» **ABOUT THIS TASK**:
Take the entries below and print only the lines from the one with "generator if they differed (R205). -/" through the one with "def byteBits (b", exactly as they stand, both ends included.

» **DATA SHOWN**:
=======

-- ==== Sys2Proof/Machine/Numbers.lean ====
section
/-! DEFINITION. Numbers of the manual: comparison of sequence and epoch numbers, ring arithmetic, byte orders, and the
cyclic redundancy checks (00_scope, CONVENTIONS; 10_formats). -/

namespace Sys2Proof.Machine

/-! ## Sequence and epoch numbers -/

/-- `a` is below (older than) `b`: numbers are compared modulo 2³² (00_scope, Numbers). Two numbers exactly 2³¹ apart
compare by a free value (assumption 5). -/
def below (a b : Num) : Bool :=
  let distance := (b - a).toNat
  if distance = 2 ^ 31 then Config.halfRangeBelow a b else decide (0 < distance ∧ distance < 2 ^ 31)

/-- The larger of two numbers. -/
def larger (a b : Num) : Num := if below a b then b else a

/-! ## The ring -/

/-- The ring position `n` bytes after position `p` in a ring of `S` bytes. -/
def ringAdd (S p n : Nat) : Nat := (p + n) % S

/-- The bytes from position `b` forward to position `a`: (a − b) mod S. -/
def ringSub (S a b : Nat) : Nat := (a + (S - b % S)) % S

/-! ## Byte orders -/

/-- Bytes of a number in memory, least significant byte first (10_formats). -/
def le32 (n : Num) : List Byte :=
  [n.extractLsb' 0 8, n.extractLsb' 8 8, n.extractLsb' 16 8, n.extractLsb' 24 8]

/-- Bytes of a 16-bit code in memory, least significant byte first (R205). -/
def le16 (n : BitVec 16) : List Byte :=
  [n.extractLsb' 0 8, n.extractLsb' 8 8]

/-- Bytes of a number on the management link, most significant byte first (10_formats). -/
def be32 (n : Num) : List Byte :=
  [n.extractLsb' 24 8, n.extractLsb' 16 8, n.extractLsb' 8 8, n.extractLsb' 0 8]

/-- Bytes of a 16-bit number on the management link, most significant byte first. -/
def be16 (n : BitVec 16) : List Byte :=
  [n.extractLsb' 8 8, n.extractLsb' 0 8]

/-- The number of four bytes, most significant first. -/
def join32 (b3 b2 b1 b0 : Byte) : Num := b3 ++ b2 ++ b1 ++ b0

/-- The number of two bytes, most significant first. -/
def join16 (b1 b0 : Byte) : BitVec 16 := b1 ++ b0

/-- The byte at an offset of a structure; what lies beyond its end reads as zero. -/
def byteAt (bytes : List Byte) (offset : Nat) : Byte := bytes.getD offset 0

/-- The number at an offset of a structure in memory. -/
def readLe32 (bytes : List Byte) (offset : Nat) : Num :=
  join32 (byteAt bytes (offset + 3)) (byteAt bytes (offset + 2)) (byteAt bytes (offset + 1)) (byteAt bytes offset)

/-- The 16-bit code at an offset of a structure in memory. -/
def readLe16 (bytes : List Byte) (offset : Nat) : BitVec 16 :=
  join16 (byteAt bytes (offset + 1)) (byteAt bytes offset)

/-! ## Check codes (R205) -/

/-- One message bit into a check-code register: compare with the most significant bit, shift, and exclusive-or with the
generator if they differed (R205). -/
def crcBit {w : Nat} (generator register : BitVec w) (bit : Bool) : BitVec w :=
  if register.msb = bit then register <<< 1 else (register <<< 1) ^^^ generator

/-- The bits of a byte, most significant first. -/
def byteBits (b : Byte) : List Bool :=
  [b.getLsbD 7, b.getLsbD 6, b.getLsbD 5, b.getLsbD 4, b.getLsbD 3, b.getLsbD 2, b.getLsbD 1, b.getLsbD 0]

/-- The register after a message, each byte taken most significant bit first (R205). -/
def crc {w : Nat} (generator initial : BitVec w) (message : List Byte) : BitVec w :=
  message.foldl (fun register b => (byteBits b).foldl (crcBit generator) register) initial

/-- Record check code, CRC-16 (R205). -/
def crc16 (message : List Byte) : BitVec 16 := crc 0x1021#16 0xFFFF#16 message

/-- Header check code, CRC-32 with final inversion (R205). -/
def crc32 (message : List Byte) : Num := ~~~ (crc 0x04C11DB7#32 0xFFFFFFFF#32 message)

/-- Link CRC-8 (R205). -/
def crc8 (message : List Byte) : Byte := crc 0x07#8 0#8 message

end Sys2Proof.Machine
end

=======

» **ANSWER SECTION**:
generator if they differed (R205). -/
def crcBit {w : Nat} (generator register : BitVec w) (bit : Bool) : BitVec w :=
  if register.msb = bit then register <<< 1 else (register <<< 1) ^^^ generator

/-- The bits of a byte, most significant first. -/
def byteBits (b : Byte) : List Bool :=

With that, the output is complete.